支払いシミュレーションで計算!

家を買う時期 早期派・じっくり派

2014.02.15 SAT

住宅の購入は、きちんと貯蓄のできる家計の状態にある人が行うべきものなので、ある程度の頭金が貯まってから購入の検討を始めるべきですが、トータルの支払い額で損得を考えた場合、購入するなら少しでも急いだ方がいいのか、できる限り頭金を多くするためにじっくりと貯めてから買った方がいいのか、判断に迷う人もいることでしょう。

結論から言えば、今後の金利動向や物件価格の動向によって損得が変わるので一概に言えない、ということになりますが、将来の動向に応じて大雑把にまとめると、以下のようになります。

<ケース1> 金利水準や物件価格の水準が今後あまり変わらない場合
         → どうせ買うなら急いだ方がいい

<ケース2> 金利水準や物件価格の水準が今後上昇していく場合
         → どうせ買うなら急いだ方がいい

<ケース3> 金利水準や物件価格の水準が今後下降していく場合
         → じっくりと頭金を貯めながら様子を見極めるべき

現在の経済情勢としては、どんどん金利や物件価格が下がっていくというほどではないにしても、なかなか上がりにくい状況にあります。上記の3つのケースで考えると、<ケース3>側に寄りつつある<ケース1>の状態にあると考えていいと思います。

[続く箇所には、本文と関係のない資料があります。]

-- ==== Sys2Proof/Machine/Sine.lean ====
section
/-! DEFINITION. The sine oracle of a block (00_scope.md R7, R15) and its one use, roundHA of a scaled and shifted sine
(41_synthesizer.md R134, R143). `roundSine` is exact for every oracle: it reads the oracle's approximation at the first
level that leaves one integer, and the laws of R15 say that some level does. -/

namespace Sys2Proof

/-- The real sine of a rational number of turns, as an oracle (R15). That it is held as enclosures is a DESIGN CHOICE
(log 1). -/
def realSine : SineOracle where
  enclose := Machine.sineEnclosure
  lawful := ⟨_, Machine.sin2piLaws_sin, Machine.sineEnclosure_encloses⟩

/-- The sine oracle that a block with these parameters uses. -/
def Params.sine (p : Params) : SineOracle :=
  match p.sin2pi with
  | .realSine => realSine
  | .configured => Config.sin2pi.getD realSine

namespace Machine

/-- Level `n` settles roundHA(sin2pi(x)·m + b): both ends of the enclosure round to one integer. -/
abbrev Settles (o : SineOracle) (x m b : ℚ) (n : Nat) : Prop :=
  roundHA ((o.enclose n x).lo * m + b) = roundHA ((o.enclose n x).hi * m + b)

/-- roundHA takes one value between two neighbouring multiples of 1/2. -/
theorem roundHA_of_between {j : ℤ} {q : ℚ} (h1 : (j : ℚ) < 2 * q) (h2 : 2 * q < j + 1) :
    roundHA q = if 0 ≤ j then (j + 1) / 2 else -(-j / 2) := by
  have hfloor : ∀ (r : ℚ) (z : ℤ), (z : ℚ) ≤ r → r < z + 1 → r.floor = z := fun r z hl hu =>
    (Int.floor_eq_iff (a := r)).2 ⟨hl, hu⟩
  obtain ⟨k, hk⟩ := Int.even_or_odd' j
  unfold roundHA
  by_cases hj : 0 ≤ j
  · have hq : (0 : ℚ) ≤ q := by have : (0 : ℚ) ≤ j := by exact_mod_cast hj
                                linarith
    rw [if_pos hq, if_pos hj]
    rcases hk with rfl | rfl <;> push_cast at h1 h2
    · rw [show (2 * k + 1) / 2 = k by omega]; exact hfloor _ _ (by linarith) (by linarith)
    · rw [show (2 * k + 1 + 1) / 2 = k + 1 by omega]
      exact hfloor _ _ (by push_cast; linarith) (by push_cast; linarith)
  · have hq : ¬(0 : ℚ) ≤ q := by have : (j : ℚ) + 1 ≤ 0 := by exact_mod_cast (by omega : j + 1 ≤ 0)
                                 linarith
    rw [if_neg hq, if_neg hj]
    rcases hk with rfl | rfl <;> push_cast at h1 h2
    · rw [show -(2 * k) / 2 = -k by omega, hfloor _ (-k) (by push_cast; linarith) (by push_cast; linarith)]
    · rw [show -(2 * k + 1) / 2 = -k - 1 by omega, hfloor _ (-k - 1) (by push_cast; linarith) (by push_cast; linarith)]

/-- Some level settles: where the sine is rational every level does, and elsewhere the scaled and shifted sine is irrational,
hence no tie, and a narrow enough enclosure holds no tie either (41_synthesizer.md R149). -/
theorem exists_settles (o : SineOracle) (x m b : ℚ) : ∃ n, Settles o x m b n := by
  obtain ⟨v, -, he⟩ := o.lawful
  by_cases hr : ∃ q : ℚ, v x = q
  · obtain ⟨q, hq⟩ := hr
    exact ⟨0, by rw [Settles, he.rational 0 x q hq]; rfl⟩
  by_cases hm : m = 0
  · exact ⟨0, by simp [Settles, hm]⟩
  have hm0 : (0 : ℝ) < 2 * |(m : ℝ)| := by simpa using hm
  set y : ℝ := 2 * (v x * m + b) with hy
  have hne : (⌊y⌋ : ℝ) ≠ y := fun h => hr ⟨((⌊y⌋ : ℚ) / 2 - b) / m, by
    have hm' : (m : ℝ) ≠ 0 := by exact_mod_cast hm
    push_cast
    rw [h, hy, eq_div_iff hm']; ring⟩
  have hlo : (⌊y⌋ : ℝ) < y := lt_of_le_of_ne (Int.floor_le y) hne
  have hhi := Int.lt_floor_add_one y
  obtain ⟨n, hn⟩ := he.narrows x (min (y - ⌊y⌋) (⌊y⌋ + 1 - y) / (2 * |(m : ℝ)|))
    (div_pos (lt_min (by linarith) (by linarith)) hm0)
  rw [lt_div_iff₀ hm0, lt_min_iff] at hn
  have hc := he.contains n x
  have key : ∀ r : ℚ, |(r : ℝ) - v x| ≤ (o.enclose n x).hi - (o.enclose n x).lo →
      ((⌊y⌋ : ℤ) : ℚ) < 2 * (r * m + b) ∧ 2 * (r * m + b) < ((⌊y⌋ : ℤ) : ℚ) + 1 := fun r hrv => by
    have hd : |2 * ((r : ℝ) * m + b) - y| ≤ ((o.enclose n x).hi - (o.enclose n x).lo) * (2 * |(m : ℝ)|) := by
      rw [show 2 * ((r : ℝ) * m + b) - y = (r - v x) * (2 * m) by rw [hy]; ring, abs_mul, abs_mul, abs_two]
      exact mul_le_mul_of_nonneg_right hrv hm0.le
    have := abs_le.1 hd
    refine ⟨?_, ?_⟩ <;> rw [← Rat.cast_lt (K := ℝ)] <;> push_cast <;> linarith
  have h1 := key _ (by rw [abs_le]; constructor <;> linarith : |((o.enclose n x).lo : ℝ) - v x| ≤ _)
  have h2 := key _ (by rw [abs_le]; constructor <;> linarith : |((o.enclose n x).hi : ℝ) - v x| ≤ _)
  exact ⟨n, by rw [Settles, roundHA_of_between h1.1 h1.2, roundHA_of_between h2.1 h2.2]⟩

/-- The level first tried; it never shows in a result (DESIGN CHOICE, log 1). It settles every rounding that is not within about 10^-23·m of a tie. -/
def firstLevel : Nat := 8

/-- A level that settles: the first one tried, or else the least. -/
def settleLevel (o : SineOracle) (x m b : ℚ) : Nat :=
  if Settles o x m b firstLevel then firstLevel else Nat.find (exists_settles o x m b)

/-- The level read settles. -/
theorem settles_settleLevel (o : SineOracle) (x m b : ℚ) : Settles o x m b (settleLevel o x m b) := by
  unfold settleLevel
  split_ifs with h
  · exact h
  · exact Nat.find_spec (exists_settles o x m b)

/-- roundHA(sin2pi(x)·m + b) for the sine oracle `o`. -/
def roundSine (o : SineOracle) (x m b : ℚ) : Int := roundHA ((o.enclose (settleLevel o x m b) x).lo * m + b)

end Machine
end Sys2Proof
end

とすると、「どうせ買うなら急いだ方がいい」となりますが、具体的な数字をもとに検証してみましょう。

<事例1. いますぐ買う人の支払いシミュレーション>
現在30歳の人が、3000万円(諸費用込み)の物件の購入を考えているとします。便宜上、頭金はゼロとして、いますぐ買うためには、3000万円のローンを組む必要があるとします。ローンの金利は全期間固定で3%とし、60歳までに返済を終わらせる返済期間30年で計算すると、ボーナス返済なしで毎月返済額は12万6481円、総返済額は約4553万円になります。

<事例2. 3年貯金してから買う人の支払いシミュレーション>
この人が、現在の住まいの家賃を支払いながら年間100万円の貯蓄が可能だったとして、3年間で300万円の頭金を貯めたとします。同じ3000万円の物件を買うと、借入金額は2700万円。金利は同じく3%で、60歳までに返済が終わる27年返済でローンを組むとすると、毎月返済額は12万1689円、総返済額は約3943万円になります。支払った頭金と合計すると、約4243万円です。

<結論>
3年間頭金を貯めた方が約310万円トクになりますが、3年間の家賃がこの金額を上回る場合は、やはり急いで買った方が有利になります。また、年間 100万円貯蓄できるということで計算しましたが、これが年間50万円程度しか貯蓄できないとして、3年間で頭金150万円、借入金額が2850万円となると、総返済額は約4162万円、頭金と合計すると約4312万円となり、差額は240万円ほどに縮まります。つまり、3年間の家賃が240万円を超えるなら、急いで買った方がいいということになります。

簡単にまとめると、
 ●現在の家賃が安く、毎年の貯蓄額を多くできる人ほど、急がずにじっくりと貯めた方がよい
 ●家賃が高く、毎年の貯蓄額が少ない人ほど、どうせ買うなら急いだ方がいい
ということです。

ただし、毎年の貯蓄額が少ない人は、現時点でも頭金が少ないはずですので、借り入れる住宅ローンをきちんと返していけるかどうかを冷静に判断すべきなのは、いうまでもありません。

なお、今後の経済情勢はいかようにも変化する可能性があります。<ケース3>に該当するような、金利が今後も下がっていく、物件価格がもっと下がっていく状況がやってくるなら、やはり急がずにじっくりと待った方がいいということになりますので、とにかく住宅購入については、常に冷静にライフプランや家計の状況を見たうえで判断していくことが重要です。